Which of the lines in the data below contain the string "miss"? Copy each of them.

::::

-- ==== Sys2Proof/Machine/Queues.lean ====
section
/-! DEFINITION. Pan queues: the octets of an item, its commit, and its delivery (14 R398 to R402, R380, R381;
payloads of 14 R399, 08 R245, 07 R229, 05 R170 and 03 R115; the persistent log of 15 R429). -/

namespace Sys2Proof.Machine

/-! ### Payloads -/

def eventBytes (e : EventItem) : Bytes :=
  le 2 e.code ++ le 1 e.epoch.toNat ++ le 1 e.flags ++ le 4 e.argA ++ le 8 e.argB ++ ztBytes e.time

def nibBodyBytes : NibBody → Bytes
  | .stamp t => ztBytes t
  | .latch t => ztBytes t
  | .interval start iv c src =>
    ztBytes start ++ le 8 (toCode 64 iv) ++ le 1 c ++ le 1 src ++ le 6 0
  | .frequency first f e n miss gate =>
    ztBytes first ++ le 8 (toCode 64 f) ++ le 8 e ++ le 4 n ++ le 4 miss ++ le 4 gate ++ le 4 0

def nibType : NibBody → Nat
  | .stamp _ => 0
  | .interval .. => 1
  | .frequency .. => 2
  | .latch _ => 3

def nibBytes (i : NibItem) : Bytes :=
  le 1 (nibType i.body) ++ le 1 i.channel ++ le 1 i.source ++ le 1 i.epoch.toNat ++ le 2 i.stampFlags ++
  le 2 i.nibFlags ++ le 8 i.ordinal ++ nibBodyBytes i.body

def egressBytes (r : EgressReport) : Bytes :=
  ztBytes r.stamp ++ ztBytes r.committed ++ le 8 r.tag ++ le 2 r.flags ++ le 2 r.length ++ le 1 r.mac ++
  le 1 r.outcome ++ le 1 r.epoch.toNat ++ le 1 0

def gnssBytes (g : GnssItem) : Bytes :=
  ztBytes g.epoch ++ le 8 (optCode g.offset) ++ le 8 g.uncertainty ++ le 8 (optCode g.frequency) ++
  le 1 g.port ++ le 1 g.fixMode ++ le 1 g.satsUsed ++ le 1 g.satsTracked ++ le 2 g.tdop ++ le 2 g.cn0 ++
  le 4 g.failed ++ le 4 g.unavailable ++ le 2 g.flags ++ le 6 0

def payloadBytes : QPayload → Bytes
  | .event e => eventBytes e
  | .nib i => nibBytes i
  | .egress r => egressBytes r
  | .margin r => match r.signature with
    | some g => recordBytes r true ++ g.take 96 ++ le (96 - g.length) 0
    | none => recordBytes r false
  | .gnss g => gnssBytes g

/-- The 8 B header of an item (R399). -/
def headerBytes (q : Nat) (i : QItem) : Bytes :=
  le 4 i.sequence ++ le 2 (payloadBytes i.payload).length ++ le 1 q ++ le 1 (flag i.lossBefore 0)

def itemBytes (q : Nat) (i : QItem) : Bytes := headerBytes q i ++ payloadBytes i.payload

/-! ### User tasks that wait for an event (14 R406) -/

/-- The event code that an item carries. -/
def codeOf (i : QItem) : Nat := match i.payload with
  | .event e => e.code
  | _ => 0

/-- An item is of a selected area. -/
def inAreas (mask : Nat) (i : QItem) : Bool :=
  within 1 12 (codeOf i / 256) && bitOf mask (codeOf i / 256)

/-- Items from a task's own position on. -/
def fromPosition (s : State) (t : Fin 4) : List QItem :=
  s.host.eventLog.filter fun i => decide ((i.sequence + 2 ^ 32 - s.host.tasks[t].position) % 2 ^ 32 < 2 ^ 31)

/-- Items were overwritten before the task read them. -/
def wasSkipped (s : State) (t : Fin 4) : Bool :=
  match fromPosition s t with
  | i :: _ => decide (i.sequence ≠ s.host.tasks[t].position)
  | [] => false

/-- The next selected item is written to the call's block and the call returns; with none the task's
position moves past what it did not select. -/
def serveEvent (t : Fin 4) (block mask : Nat) (s : State) : Option State :=
  let skipped := s.host.tasks[t].skipped || wasSkipped s t
  match (fromPosition s t).find? (inAreas mask) with
  | some i =>
    let o := itemBytes 0 { i with lossBefore := skipped }
    let s := taskAnswer t stOk (block + 8) o (dpWrite (0x04000000 + block + 8) o s)
    some (s.modTask t fun k => { k with position := (i.sequence + 1) % 2 ^ 32, skipped := false })
  | none => none

/-- A task that waits in EVENT_WAIT takes what it waits for. -/
def wakeTask (t : Fin 4) (s : State) : State :=
  match s.host.tasks[t].state with
  | .waitEvent block mask => (serveEvent t block mask s).getD s
  | _ => s

/-! ### Commit (R398, R400) -/

/-- Items that a pan queue holds on chip. -/
def queueItems (q : Fin 5) : Nat :=
  match q.val with
  | 0 => 65536
  | 1 => 65536
  | 2 => 32768
  | 3 => 1024
  | _ => 2048

/-- The INT_CAUSE bit of a queue (R380). -/
def queueCause (q : Fin 5) : Nat :=
  match q.val with
  | 0 => 2
  | 1 => 5
  | 2 => 6
  | 3 => 4
  | _ => 7

/-- Items pending: on chip, and in DMA delivery those that the host has not freed. -/
def pendingItems (k : PanQueue) : Nat :=
  k.items.length + (if k.dma then (k.producer + 2 ^ 32 - k.consumer) % 2 ^ 32 else 0)

/-- The item is placed: the oldest makes room in a full queue, and is counted lost. -/
def placeItem (q : Fin 5) (p : QPayload) (k : PanQueue) : PanQueue :=
  let item : QItem := { sequence := k.sequence, payload := p }
  let full := decide (queueItems q ≤ k.items.length)
  { k with items := (if full then k.items.drop 1 else k.items) ++ [item],
           sequence := (k.sequence + 1) % 2 ^ 32,
           lost := if full then (k.lost + 1) % 2 ^ 64 else k.lost,
           lossNext := k.lossNext || full }

/-- The latest `n` of a list with one more. -/
def keepLast {α : Type} (n : Nat) (l : List α) (a : α) : List α :=
  (if l.length < n then l else l.drop 1) ++ [a]

/-- What a commit brings about beside the queue: the persistent log and the waiting tasks of an event, and
the injection slot that an egress report frees (R393, R398, R406). -/
def afterCommit (p : QPayload) (seq : Nat) (s : State) : State :=
  match p with
  | .event e =>
    let s := if e.code ∈ persistentCodes then
        s.modHost fun h => { h with persistent := keepLast 4096 h.persistent e } else s
    if s.host.image.isSome then
      let s := s.modHost fun h =>
        { h with eventLog := keepLast 65536 h.eventLog { sequence := seq, payload := p } }
      forAll (fins 4) wakeTask s
    else s
  | .egress r => s.modHost fun h => { h with dp :=
      { h.dp with injectBusy := h.dp.injectBusy &&& ~~~ (BitVec.ofNat 64 (2 ^ r.slot)) } }
  | _ => s

/-- PAN_QUEUE_ITEM_COMMIT (R400): the last word of the item that has been built longest commits. -/
def execPanQueueItemCommit (q : Fin 5) (s : State) : Out :=
  let k := s.host.queues[q]
  match k.building with
  | [] => .next s
  | p :: rest =>
    let s := s.modQueue q fun k => placeItem q p { k with building := rest }
    let s := afterCommit p k.sequence s
    if s.host.queues[q].threshold ≤ pendingItems s.host.queues[q] then .next (setCause (queueCause q) s)
    else .next s

/-! ### Delivery (R401, R402) -/

/-- The head item as it is delivered: LOSS_BEFORE of the overwrites since the previous delivery. -/
def headItem (k : PanQueue) : Option (QItem × PanQueue) :=
  match k.items with
  | [] => none
  | i :: rest => some ({ i with lossBefore := k.lossNext }, { k with items := rest, lossNext := false })

/-- Slots of the host buffer; none for a SIZE_LOG2 outside 10 to 15. -/
def bufferSlots (k : PanQueue) : Nat := if within 10 15 k.sizeLog2 then 2 ^ k.sizeLog2 else 0

/-- PAN_QUEUE_DELIVERY (R401): the head item goes to the next slot of the host buffer, and waits while the
buffer is full. -/
def execPanQueueDelivery (q : Fin 5) (s : State) : Out :=
  let k := s.host.queues[q]
  if !k.dma ∨ !hostReachable s ∨ bufferSlots k ≤ (k.producer + 2 ^ 32 - k.consumer) % 2 ^ 32 then .next s
  else match headItem k with
    | none => .next s
    | some (i, k) =>
      .next (s.modQueue q fun _ =>
        { k with producer := (k.producer + 1) % 2 ^ 32,
                 lastSlot := some (k.producer % bufferSlots k, i) })

/-- A refused access through the data port or a window. -/
def dpError (s : State) : State := s.modHost fun h => { h with dp := { h.dp with error := true } }

/-- The words that a read returned. -/
def answerRead (ws : List Nat) (s : State) : State := s.modHost fun h => { h with readData := ws }

/-- The header of the item in a read window. -/
def windowHeader (q : Fin 5) (k : PanQueue) : Nat :=
  match k.window with
  | some i => ofLe (headerBytes q.val i)
  | none => 0

/-- PAN_QUEUE_POP (R401, R402). -/
def popQueue (q : Fin 5) (s : State) : State :=
  let k := s.host.queues[q]
  if k.dma then answerRead [0] (dpError s)
  else match headItem k with
    | none =>
      answerRead [windowHeader q k] (s.modQueue q fun k => { k with underrun := true })
    | some (i, k) =>
      let s := s.modQueue q fun _ => { k with window := some i }
      answerRead [ofLe (headerBytes q.val i)] s

def execPanQueuePop (q : Fin 5) (s : State) : Out :=
  if hostReachable s then .next (popQueue q s) else .next s

/-- PQ_FLUSH (R402): the items on chip are discarded. -/
def flushQueue (q : Fin 5) (s : State) : State := s.modQueue q fun k => { k with items := [] }

def execPqFlush (q : Fin 5) (s : State) : Out :=
  if hostReachable s then .next (flushQueue q s) else .next s

/-- A count of freed slots between the present one and PRODUCER (R402). -/
def consumerOk (k : PanQueue) (v : Nat) : Bool :=
  decide ((v + 2 ^ 32 - k.consumer) % 2 ^ 32 ≤ (k.producer + 2 ^ 32 - k.consumer) % 2 ^ 32)

def writeConsumer (q : Fin 5) (value : Nat) (s : State) : State :=
  s.modQueue q fun k =>
    let v := value % 2 ^ 32
    if consumerOk k v then { k with consumer := v } else { k with badConsumer := true }

/-- PQ_CONSUMER_WRITE (R402). -/
def execPqConsumerWrite (q : Fin 5) (value : Nat) (s : State) : Out :=
  if hostReachable s then .next (writeConsumer q value s) else .next s

/-! ### The persistent log (15 R429) -/

def execPersistentLog (r : Req) (first count : Nat) (s : State) : Out :=
  runCommand 0x0C07 (r.len = 4) r (fun _ s =>
    if within 1 511 count then
      let (b, s) := readEntries (s.host.persistent.map eventBytes) 32 first count s
      (s, .ok b)
    else (s, .err eRange)) s

end Sys2Proof.Machine
end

::::

§ **TASK RESULT**
  | .frequency first f e n miss gate =>
    ztBytes first ++ le 8 (toCode 64 f) ++ le 8 e ++ le 4 n ++ le 4 miss ++ le 4 gate ++ le 4 0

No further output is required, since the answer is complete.